-- ==== Sys2Proof/Machine/Commands.lean ====
section
/-! DEFINITION. The six host commands (40_host_commands.md R199 to R205). -/

namespace Sys2Proof.Machine

/-- NOP (R200). -/
def execNop (s : State) : Host.Outcome State Fault Refusal := .next s.accept

/-- DMX_START (R201). -/
def execDmxStart (s : State) : Host.Outcome State Fault Refusal :=
  if s.dmx.phase = .run ∨ s.dmx.idxFull then .next (s.reject 0x01#8 .busy)
  else .next { s.accept with dmx := s.dmx.start, flt := [] }

/-- DMX_STOP (R202). -/
def execDmxStop (s : State) : Host.Outcome State Fault Refusal :=
  if s.dmx.phase = .run then .next (s.accept.setDmx { s.dmx with stopReq := true })
  else .next s.accept

/-- FLT_RESET (R203): SEEN and CODEC are kept. -/
def execFltReset (pid : Pid) (s : State) : Host.Outcome State Fault Refusal :=
  .next (s.accept.setFilter pid
    { s.filter pid with invalid := false, active := false, size := 0#13, pos := 0#13 })

/-- DLV_START (R204): the channel range is checked before the session (R199). -/
def execDlvStart (chan : Chan) (s : State) : Host.Outcome State Fault Refusal :=
  match s.ch[chan.toNat]? with
  | none => .next (s.reject 0x10#8 .channel)
  | some k =>
    if k.phase.running then .next (s.reject 0x10#8 .busy)
    else .next (s.accept.setCh chan.toNat k.start)

/-- DLV_STOP (R205). -/
def execDlvStop (chan : Chan) (s : State) : Host.Outcome State Fault Refusal :=
  match s.ch[chan.toNat]? with
  | none => .next (s.reject 0x11#8 .channel)
  | some k =>
    if k.phase.running then .next (s.accept.setCh chan.toNat { k with stopReq := true })
    else .next s.accept

end Sys2Proof.Machine
end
- - -
Assigned task: Please repeat each line above exactly.

Finished task:
-- ==== Sys2Proof/Machine/Commands.lean ====
section
/-! DEFINITION. The six host commands (40_host_commands.md R199 to R205). -/

namespace Sys2Proof.Machine

/-- NOP (R200). -/
def execNop (s : State) : Host.Outcome State Fault Refusal := .next s.accept

/-- DMX_START (R201). -/
def execDmxStart (s : State) : Host.Outcome State Fault Refusal :=
  if s.dmx.phase = .run ∨ s.dmx.idxFull then .next (s.reject 0x01#8 .busy)
  else .next { s.accept with dmx := s.dmx.start, flt := [] }

/-- DMX_STOP (R202). -/
def execDmxStop (s : State) : Host.Outcome State Fault Refusal :=
  if s.dmx.phase = .run then .next (s.accept.setDmx { s.dmx with stopReq := true })
  else .next s.accept

/-- FLT_RESET (R203): SEEN and CODEC are kept. -/
def execFltReset (pid : Pid) (s : State) : Host.Outcome State Fault Refusal :=
  .next (s.accept.setFilter pid
    { s.filter pid with invalid := false, active := false, size := 0#13, pos := 0#13 })

/-- DLV_START (R204): the channel range is checked before the session (R199). -/
def execDlvStart (chan : Chan) (s : State) : Host.Outcome State Fault Refusal :=
  match s.ch[chan.toNat]? with
  | none => .next (s.reject 0x10#8 .channel)
  | some k =>
    if k.phase.running then .next (s.reject 0x10#8 .busy)
    else .next (s.accept.setCh chan.toNat k.start)

/-- DLV_STOP (R205). -/
def execDlvStop (chan : Chan) (s : State) : Host.Outcome State Fault Refusal :=
  match s.ch[chan.toNat]? with
  | none => .next (s.reject 0x11#8 .channel)
  | some k =>
    if k.phase.running then .next (s.accept.setCh chan.toNat { k with stopReq := true })
    else .next s.accept

end Sys2Proof.Machine
end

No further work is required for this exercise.